Itamar Ben-Gvir: A face da extrema direita de Israel – ou a face de Israel?

Nas últimas semanas, o Ministro da Segurança Nacional de Israel, Itamar Ben-Gvir, mostrou ao mundo uma versão do “Israel moderno” que preferia não ver.

Desde ter dito à imprensa que “não permitiria” um acordo de cessar-fogo dos Estados Unidos com o Irão que fosse mau para Israel até ao seu assédio televisivo a activistas vinculados à Flotilha Global Sumud, as acções de Ben-Gvir suscitaram indignação a nível global.

Histórias recomendadas

lista de 4 itensfim da lista

Foi conveniente classificar o líder de extrema-direita do partido Poder Judaico como um elemento político atípico dentro da coligação governamental do primeiro-ministro Benjamin Netanyahu. Isto permitiu que os críticos nacionais dos factos da extrema-direita em Israel continuassem a apoiar o governo, e que as empresas e países externos continuassem o comércio, apesar das crescentes condenações do governo israelita.

Após repreensões públicas das provocações de Ben-Gvir aos activistas europeus predominantes por parte do Reino Unido, França, Itália, Canadá – e até mesmo dos principais aliados de Israel nos EUA – Netanyahu compreendeu o profundo dano que isto estava a causar à imagem de relações públicas de Israel, e descreveu o espectáculo como “não alinhado com os valores e normas de Israel”.

O Ministro dos Negócios Estrangeiros de Israel, Gideon Sa’ar, foi mais longe, divulgando uma declaração acusando o seu colega ministro de causar danos conscientemente ao Estado de Israel e alegando que Ben-Gvir “não era o rosto de Israel”.

É um sentimento partilhado por muitos meios de comunicação social israelitas, ansiosos por separar o ministro do Estado e do governo israelitas, mas parece evidente que o oposto é verdadeiro, e Ben-Gvir é o rosto de uma secção cada vez mais dominante da sociedade israelita.
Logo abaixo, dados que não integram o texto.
/-- The round-trip law as the spec runs it: COUNT, BUILD and GENCODE of an input, ENCODE of it into a
window with room (the Host has written `d` and `cap` to the DST registers), DECODE of the payload in any
state `u` that holds it in a legal source range and has room for the input: no error
and the input back (R142). -/
def Obligations.RoundTrip : Prop :=
  ∀ (s : State) (d cap : Word) (u : State), Invariants s →
    s.srcAddr.toNat + s.srcLen.toNat ≤ s.cfg.bufSize →
    ∃ c b g, exec (.count false) s = .next c ∧ exec .build c = .next b ∧ exec .gencode b = .next g ∧
      g.done = true ∧
      (RangesLegal { g with dstAddr := d, dstCap := cap } →
        (∀ p, payload { g with dstAddr := d, dstCap := cap } s.source = .ok p → p.length ≤ cap.toNat) →
        ∃ e, exec .encode { g with dstAddr := d, dstCap := cap } = .next e ∧ e.done = true ∧
          (RangesLegal u → u.source = e.readBytes d.toNat e.outLen.toNat →
            s.srcLen.toNat ≤ u.dstCap.toNat →
            ∃ v, exec .decode u = .next v ∧ v.done = true ∧ BytesAt v u.dstAddr.toNat s.source ∧
              v.symCount = s.srcLen ∧ v.outLen = s.srcLen))

/-- The truncation law: DECODE of a payload cut short, with a window for its N symbols, raises DEC_TRUNC and
never succeeds (R144). -/
def Obligations.TruncatedPayloadsRaiseDecTrunc : Prop :=
  ∀ (s t u : State) (n : Nat), Invariants s → exec .encode s = .next t → t.done = true →
    n < t.outLen.toNat → RangesLegal u → u.srcLen.toNat = n →
    u.source = (t.readBytes s.dstAddr.toNat t.outLen.toNat).take n → s.srcLen.toNat ≤ u.dstCap.toNat →
    ∃ v, exec .decode u = .next v ∧ v.done = false ∧ v.err = true ∧ v.errCode = .decTrunc ∧
      v.errAddr = BitVec.ofNat 32 (u.srcAddr.toNat + n)

/-- The re-encode law: after DECODE of a payload P that ENCODE produced, GENCODE and then ENCODE of the
decoded bytes (`y` is the state after GENCODE with the Host's operand registers written and those
bytes in its source range) give P again (R143). -/
def Obligations.ReencodingGivesThePayloadAgain : Prop :=
  ∀ s t u v w y : State, Invariants s → exec .encode s = .next t → t.done = true →
    u.source = t.readBytes s.dstAddr.toNat t.outLen.toNat →
    exec .decode u = .next v → v.done = true → exec .gencode v = .next w →
    y = { w with
      srcAddr := y.srcAddr, srcLen := y.srcLen, dstAddr := y.dstAddr, dstCap := y.dstCap, buf := y.buf } →
    RangesLegal y → y.source = s.source → t.outLen.toNat ≤ y.dstCap.toNat →
    ∃ z, exec .encode y = .next z ∧ z.done = true ∧ z.outLen = t.outLen ∧
      z.readBytes y.dstAddr.toNat z.outLen.toNat = t.readBytes s.dstAddr.toNat t.outLen.toNat

/-! ## The host bus -/

/-- A misaligned transaction, one of size 1 or 2 below 0x10000, and one of any size to a reserved offset get
a bus error and have no effect (R54, R55, R18). That this holds of a narrow or misaligned WRITE at
CMD while BUSY = 1 too, so that it leaves OVERRUN as it was, is the model's reading
(notes/assumptions/11.md). -/
def Obligations.MisalignedNarrowAndReservedAccessesAreRefused : Prop :=
  ∀ (s : State) (t : Txn),
    (t.size = .two ∧ t.addr.toNat % 2 ≠ 0 ∨ t.size = .four ∧ t.addr.toNat % 4 ≠ 0 ∨
      t.addr.toNat < 0x10000 ∧ t.size ≠ .four ∨
      0x048 ≤ t.addr.toNat ∧ t.addr.toNat ≤ 0x3FF ∨ 0xC00 ≤ t.addr.toNat ∧ t.addr.toNat ≤ 0xFFF ∨
      0x1FF8 ≤ t.addr.toNat ∧ t.addr.toNat ≤ 0x1FFF ∨ 0x4000 ≤ t.addr.toNat ∧ t.addr.toNat ≤ 0xFFFF ∨
      0x10000 + s.cfg.bufSize ≤ t.addr.toNat) →
    busStep t s = { s with response := .error }
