-- ==== Sys2Proof/Laws/Tree.lean ====
section
/-! SUPPORT. A coding tree as such: its depth, its serialization's length (R121), its paths and why no
path is a prefix of another (R118), and that NODE holds at most one tree at an index. -/

namespace Sys2Proof.Machine

/-! ## Size, depth, length -/

theorem CodeTree.symbols_ne_nil (t : CodeTree) : t.symbols ≠ [] := by
  induction t with
  | leaf s => simp [CodeTree.symbols]
  | node l r ihl _ => simp [CodeTree.symbols, ihl]

theorem CodeTree.one_le_symbols (t : CodeTree) : 1 ≤ t.symbols.length :=
  List.length_pos_of_ne_nil t.symbols_ne_nil

/-- "The depth of every leaf is at most L − 1" (R110). -/
theorem CodeTree.depth_lt_symbols (t : CodeTree) : t.depth < t.symbols.length := by
  induction t with
  | leaf s => simp [CodeTree.depth, CodeTree.symbols]
  | node l r ihl ihr =>
    have := l.one_le_symbols
    have := r.one_le_symbols
    simp only [CodeTree.depth, CodeTree.symbols, List.length_append]
    omega

/-- A tree with distinct symbols has at most 256 leaves (R7). -/
theorem nodup_symbols_le (l : List Symbol) (h : l.Nodup) : l.length ≤ 256 := by
  have := h.length_le_card
  simpa [Fintype.card_congr (BitVec.equivFin (m := 8)).toEquiv] using this

theorem CodeTree.depth_lt_maxPath (t : CodeTree) (h : t.symbols.Nodup) : t.depth < maxPath :=
  lt_of_lt_of_le t.depth_lt_symbols (nodup_symbols_le _ h)

/-- "A tree with L ≥ 1 leaves serializes to exactly … 10·L − 1 bits" (R121). -/
theorem CodeTree.length_bits (t : CodeTree) : t.bits.length + 1 = 10 * t.symbols.length := by
  induction t with
  | leaf s => simp [CodeTree.bits, CodeTree.symbols, leafBits]
  | node l r ihl ihr => simp only [CodeTree.bits, CodeTree.symbols, List.length_cons, List.length_append]; omega

theorem CodeTree.size_eq (t : CodeTree) : t.size + 1 = 2 * t.symbols.length := by
  induction t with
  | leaf s => simp [CodeTree.size, CodeTree.symbols]
  | node l r ihl ihr => simp only [CodeTree.size, CodeTree.symbols, List.length_append]; omega

theorem CodeTree.map_fst_paths (t : CodeTree) : t.paths.map Prod.fst = t.symbols := by
  induction t with
  | leaf s => rfl
  | node l r ihl ihr => simp [CodeTree.paths, CodeTree.symbols, ← ihl, ← ihr, Function.comp_def]

theorem CodeTree.length_path_le (t : CodeTree) (p : Symbol × Bits) (h : p ∈ t.paths) :
    p.2.length ≤ t.depth := by
  induction t generalizing p with
  | leaf s => simp_all [CodeTree.paths, CodeTree.depth]
  | node l r ihl ihr =>
    simp only [CodeTree.paths, List.mem_append, List.mem_map, CodeTree.depth] at *
    rcases h with ⟨q, hq, rfl⟩ | ⟨q, hq, rfl⟩
    · have := ihl q hq; simp; omega
    · have := ihr q hq; simp; omega

/-! ## Prefix-free paths -/

/-- "no leaf lies on the path to another leaf" (R118). -/
theorem CodeTree.paths_prefix_free (t : CodeTree) (p q : Symbol × Bits) (hp : p ∈ t.paths)
    (hq : q ∈ t.paths) (h : p.2 <+: q.2) : p = q := by
  induction t generalizing p q with
  | leaf s => simp_all [CodeTree.paths]
  | node l r ihl ihr =>
    simp only [CodeTree.paths, List.mem_append, List.mem_map] at hp hq
    rcases hp with ⟨p', hp', rfl⟩ | ⟨p', hp', rfl⟩ <;> rcases hq with ⟨q', hq', rfl⟩ | ⟨q', hq', rfl⟩
    · have := ihl p' q' hp' hq' (by simpa using h)
      rw [this]
    · simp at h
    · simp at h
    · have := ihr p' q' hp' hq' (by simpa using h)
      rw [this]

theorem CodeTree.nodup_paths (t : CodeTree) : t.paths.Nodup := by
  induction t with
  | leaf s => simp [CodeTree.paths]
  | node l r ihl ihr =>
    refine List.Nodup.append (ihl.map ?_) (ihr.map ?_) ?_
    · intro a b h; simpa [Prod.ext_iff] using h
    · intro a b h; simpa [Prod.ext_iff] using h
    · intro x hx hy
      simp only [List.mem_map] at hx hy
      obtain ⟨a, _, rfl⟩ := hx
      obtain ⟨b, _, hb⟩ := hy
      simp at hb

/-- The path of a symbol is one, where the symbols are distinct. -/
theorem CodeTree.path_unique (t : CodeTree) (h : t.symbols.Nodup) (p q : Symbol × Bits) (hp : p ∈ t.paths)
    (hq : q ∈ t.paths) (hx : p.1 = q.1) : p = q := by
  rw [← t.map_fst_paths] at h
  exact List.inj_on_of_nodup_map h hp hq hx

/-- The tree is full: Σ 2^(D − depth) over its leaves is 2^D (R117). -/
theorem CodeTree.kraft (t : CodeTree) (d : Nat) (h : t.depth ≤ d) :
    (t.paths.map fun p => 2 ^ (d - p.2.length)).sum = 2 ^ d := by
  induction t generalizing d with
  | leaf s => simp [CodeTree.paths]
  | node l r ihl ihr =>
    simp only [CodeTree.depth] at h
    obtain ⟨d, rfl⟩ : ∃ e, d = e + 1 := ⟨d - 1, by omega⟩
    simp only [CodeTree.paths, List.map_append, List.map_map, List.sum_append, Function.comp_def,
      List.length_cons, Nat.add_sub_add_right]
    rw [ihl d (by omega), ihr d (by omega), pow_succ]
    ring

/-! ## NODE holds a tree -/

theorem holds_leaf_iff (nodes : Nodes) (i : NodeIdx) (s : Symbol) :
    holds nodes i (.leaf s) = true ↔ ∃ n, nodeAt nodes i = some n ∧ n.isLeaf = true ∧ n.sym = s := by
  simp only [holds]
  cases nodeAt nodes i <;> simp

theorem holds_node_iff (nodes : Nodes) (i : NodeIdx) (l r : CodeTree) :
    holds nodes i (.node l r) = true ↔
      ∃ n, nodeAt nodes i = some n ∧ n.isLeaf = false ∧ holds nodes n.left l = true ∧
        holds nodes n.right r = true := by
  simp only [holds]
  cases nodeAt nodes i <;> simp [and_assoc]

theorem holds_unique (nodes : Nodes) (i : NodeIdx) (t u : CodeTree) (ht : holds nodes i t = true)
    (hu : holds nodes i u = true) : t = u := by
  induction t generalizing i u with
  | leaf s =>
    obtain ⟨n, hn, hl, hs⟩ := (holds_leaf_iff _ _ _).mp ht
    cases u with
    | leaf s' =>
      obtain ⟨n', hn', _, hs'⟩ := (holds_leaf_iff _ _ _).mp hu
      rw [hn] at hn'; cases hn'; rw [← hs, ← hs']
    | node l r =>
      obtain ⟨n', hn', hl', _⟩ := (holds_node_iff _ _ _ _).mp hu
      rw [hn] at hn'; cases hn'; simp [hl] at hl'
  | node l r ihl ihr =>
    obtain ⟨n, hn, hl, h1, h2⟩ := (holds_node_iff _ _ _ _).mp ht
    cases u with
    | leaf s' =>
      obtain ⟨n', hn', hl', _⟩ := (holds_leaf_iff _ _ _).mp hu
      rw [hn] at hn'; cases hn'; simp [hl] at hl'
    | node l' r' =>
      obtain ⟨n', hn', _, h1', h2'⟩ := (holds_node_iff _ _ _ _).mp hu
      rw [hn] at hn'; cases hn'; rw [ihl _ _ h1 h1', ihr _ _ h2 h2']

/-- Every index reached along a held tree holds a subtree, whose symbols are among the tree's. -/
theorem holds_of_reached (nodes : Nodes) (i j : NodeIdx) (t : CodeTree) (ht : holds nodes i t = true)
    (hj : j ∈ reached nodes i t) :
    ∃ u, holds nodes j u = true ∧ List.Sublist u.symbols t.symbols ∧ u.size ≤ t.size ∧ (j = i ∨ u.size < t.size) := by
  induction t generalizing i with
  | leaf s =>
    simp only [reached, List.mem_singleton] at hj
    subst hj
    exact ⟨_, ht, List.Sublist.refl _, le_rfl, .inl rfl⟩
  | node l r ihl ihr =>
    obtain ⟨n, hn, hl, h1, h2⟩ := (holds_node_iff _ _ _ _).mp ht
    simp only [reached, hn, List.mem_cons, List.mem_append] at hj
    rcases hj with rfl | hj | hj
    · exact ⟨_, ht, List.Sublist.refl _, le_rfl, .inl rfl⟩
    · obtain ⟨u, hu, hs, hz, _⟩ := ihl _ h1 hj
      exact ⟨u, hu, hs.trans (List.sublist_append_left _ _), by simp [CodeTree.size]; omega,
        .inr (by simp [CodeTree.size]; omega)⟩
    · obtain ⟨u, hu, hs, hz, _⟩ := ihr _ h2 hj
      exact ⟨u, hu, hs.trans (List.sublist_append_right _ _), by simp [CodeTree.size]; omega,
        .inr (by simp [CodeTree.size]; omega)⟩

/-- "Every node is reached by exactly one path" follows from distinct leaf symbols (R49.4). -/
theorem reached_nodup (nodes : Nodes) (i : NodeIdx) (t : CodeTree) (ht : holds nodes i t = true)
    (hs : t.symbols.Nodup) : (reached nodes i t).Nodup := by
  induction t generalizing i with
  | leaf s => simp [reached]
  | node l r ihl ihr =>
    obtain ⟨n, hn, hl, h1, h2⟩ := (holds_node_iff _ _ _ _).mp ht
    simp only [CodeTree.symbols, List.nodup_append] at hs
    simp only [reached, hn]
    refine List.nodup_cons.mpr ⟨fun hi => ?_, List.Nodup.append (ihl _ h1 hs.1) (ihr _ h2 hs.2.1) ?_⟩
    · rcases List.mem_append.mp hi with hi | hi
      · obtain ⟨u, hu, _, hz, _⟩ := holds_of_reached _ _ _ _ h1 hi
        have := congrArg CodeTree.size (holds_unique _ _ _ _ hu ht)
        simp [CodeTree.size] at this; omega
      · obtain ⟨u, hu, _, hz, _⟩ := holds_of_reached _ _ _ _ h2 hi
        have := congrArg CodeTree.size (holds_unique _ _ _ _ hu ht)
        simp [CodeTree.size] at this; omega
    · intro j hjl hjr
      obtain ⟨u, hu, hus, _, _⟩ := holds_of_reached _ _ _ _ h1 hjl
      obtain ⟨w, hw, hws, _, _⟩ := holds_of_reached _ _ _ _ h2 hjr
      obtain rfl := holds_unique _ _ _ _ hu hw
      obtain ⟨x, hx⟩ := List.exists_mem_of_ne_nil _ u.symbols_ne_nil
      exact hs.2.2 x (hus.subset hx) x (hws.subset hx) rfl

theorem length_reached (nodes : Nodes) (i : NodeIdx) (t : CodeTree) (ht : holds nodes i t = true) :
    (reached nodes i t).length = t.size := by
  induction t generalizing i with
  | leaf s => rfl
  | node l r ihl ihr =>
    obtain ⟨n, hm, _, h1, h2⟩ := (holds_node_iff _ _ _ _).mp ht
    simp only [reached, hm, List.length_cons, List.length_append, ihl _ h1, ihr _ h2, CodeTree.size]

end Sys2Proof.Machine
end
“Ele é estúpido, o que nos diz que não está agindo por conta própria”, disse à Al Jazeera Aida Touma-Sliman, membro do Knesset, do partido de esquerda Hadash. “Tudo o que ele faz é com a ajuda de outros políticos e funcionários públicos que compartilham suas crenças. Ele não seria capaz de fazer o que faz se eles não o ajudassem.”

O extremista de direita, provocador e incitador de condenações à violência, acabou por exercer um controlo incontestável sobre a polícia e as forças prisionais desde que assumiu o papel recém-criado de Ministro da Segurança Nacional em 2022.

“Se apenas um polícia dissesse não, não se pode politizar a força policial, seria isso”, disse Touma-Sliman. “Se o chefe do serviço penitenciário dissesse não, não se pode passar fome, torturar e abusar sexualmente dos presos, eles não o fariam, e seria isso.”

Forjado na divisão

Ben-Gvir não era uma figura desconhecida quando entrou no governo em 2022. O seu primeiro contacto com a proeminência nacional ocorreu em 1995, depois de o primeiro-ministro de Israel, Yitzhak Rabin, ter concordado com os Acordos de Oslo, uma série de acordos com a Organização para a Libertação da Palestina (OLP), que o mundo esperava que fossem um caminho para uma solução de dois Estados.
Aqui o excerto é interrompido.